(Dataset entries)
BEGIN

-- ==== Sys2Proof/Machine/Flags.lean ====
section
/-! DEFINITION. Counters, deadlines and the other small computations several chapters share. -/

namespace Sys2Proof.Machine

/-- A saturating 16-bit counter after `n` further events (00_scope, "Counters"). -/
def saturate16 (c : Count16) (n : Nat) : Count16 := BitVec.ofNat 16 (min 65535 (c.toNat + n))

/-- A saturating 16-bit counter after one event. -/
def bump16 (c : Count16) : Count16 := saturate16 c 1

/-- A quay time some milliseconds later, modulo 2^32 (00_scope, "Quay time"). -/
def later (t : QuayTime) (ms : Nat) : QuayTime := t + BitVec.ofNat 32 ms

/-- A deadline has been reached: quay time lies less than half the 32-bit range past it (log entry 3). -/
def reached (now deadline : QuayTime) : Bool := decide ((now - deadline).toNat < 2147483648)

/-- An armed deadline that has been reached: it expires. An unarmed one does not (00_scope, "Quay time"). -/
def due (now : QuayTime) : Option QuayTime → Bool
  | none => false
  | some d => reached now d

/-- The burst in bytes of a descriptor (R9). -/
def Descriptor.burstBytes (d : Descriptor) : Nat := if d.coarse then d.burst * 65536 else d.burst * 1024

/-- The refill rate of a descriptor in bytes per ms (R9). -/
def Descriptor.refillRate (d : Descriptor) : Nat := if d.coarse then d.rate * 1000 else d.rate * 8

/-- The bucket level after the refill of R9, at a quay time. -/
def Descriptor.refilled (d : Descriptor) (now : QuayTime) : Nat :=
  let m := (now - d.stamp).toNat
  if 2147483648 ≤ m then d.burstBytes else min d.burstBytes (d.level + d.refillRate * m)

/-- The step by which an estimate moves toward a sample of quality q with weight k (R99): the product divided by 256,
rounded to the nearest whole number, a half away from zero. -/
def coverStep (estimate q k : Nat) : Int :=
  let product : Int := ((16 * q : Nat) - (estimate : Int)) * k
  let magnitude : Nat := (product.natAbs + 128) / 256
  if product < 0 then -(magnitude : Int) else magnitude

/-- The estimate after the step, limited to 0-4080 (R100). -/
def movedEstimate (estimate q k : Nat) : Nat := (min 4080 (max 0 ((estimate : Int) + coverStep estimate q k))).toNat

/-- The judgement of an entry after a sample (R101). -/
def judged (before : CoverState) (estimate count floor hysteresis minimum : Nat) : CoverState :=
  match before with
  | .unknown => if count < minimum then .unknown else if estimate < floor then .hole else .good
  | .good => if estimate < floor then .hole else .good
  | .hole => if floor + hysteresis ≤ estimate then .good else .hole

/-- Whether an edge select includes the enter edge (R127). -/
def EdgeSelect.enters : EdgeSelect → Bool
  | .enter => true
  | .both => true
  | .none => false
  | .leave => false

/-- Whether an edge select includes the leave edge (R127). -/
def EdgeSelect.leaves : EdgeSelect → Bool
  | .leave => true
  | .both => true
  | .none => false
  | .enter => false

/-- The HIGH check after judgement on confirmed supply and setpoint (R124). -/
def highCheck (p : Profile) (power : Option Power) (confirmed setpoint : Option Int) (before : Bool) : Bool :=
  match confirmed, setpoint with
  | some c, some sp =>
    if power = some .defrost then before
    else if before then !decide (c ≤ sp + (p.highMargin : Int) - (p.hysteresis : Int))
    else decide (sp + (p.highMargin : Int) < c)
  | _, _ => before

/-- The LOW check after judgement on confirmed supply and setpoint (R125). -/
def lowCheck (p : Profile) (confirmed setpoint : Option Int) (before : Bool) : Bool :=
  match confirmed, setpoint with
  | some c, some sp =>
    if before then !decide (sp - (p.lowMargin : Int) + (p.hysteresis : Int) ≤ c)
    else decide (c < sp - (p.lowMargin : Int))
  | _, _ => before

/-- How far ahead of the last accepted sequence a frame's sequence lies, modulo 65,536 (R52). -/
def ahead (s last : Sequence) : Nat := (s - last).toNat

/-- A sixteen-bit two's complement value of a temperature, as a data word carries it (R194). -/
def tempWord (t : Int) : BitVec 16 := BitVec.ofInt 16 t

/-- The blocks a frame of some stored size occupies: ceil(n/128) (R31). -/
def blocksOf (size : Nat) : Nat := (size + 127) / 128

/-- The stored size of a frame: its data field with the 18 bytes of addresses, EtherType and check sequence (R31). -/
def frameSize (f : Frame) : Nat := f.data.length + 18

/-- The cells of a list that are not in another, in order. -/
def cellsBeyond (cells known : List Cell) : List Cell := cells.filter fun c => !known.contains c

/-- Two lists of cells are equal as sets (R88). -/
def sameCells (a b : List Cell) : Bool := a.all b.contains && b.all a.contains

/-- The send set of a link: the resolved set, then the cells of the previous set that are not in it (R90). -/
def CraneLink.sendSet (l : CraneLink) : List Cell := l.resolved ++ cellsBeyond l.previous l.resolved

end Sys2Proof.Machine
end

END

■ WORK INSTRUCTION ■
Work out how many lines contain the word "minimum" in the records, and answer with the number only.

■ YOUR RESPONSE ■
2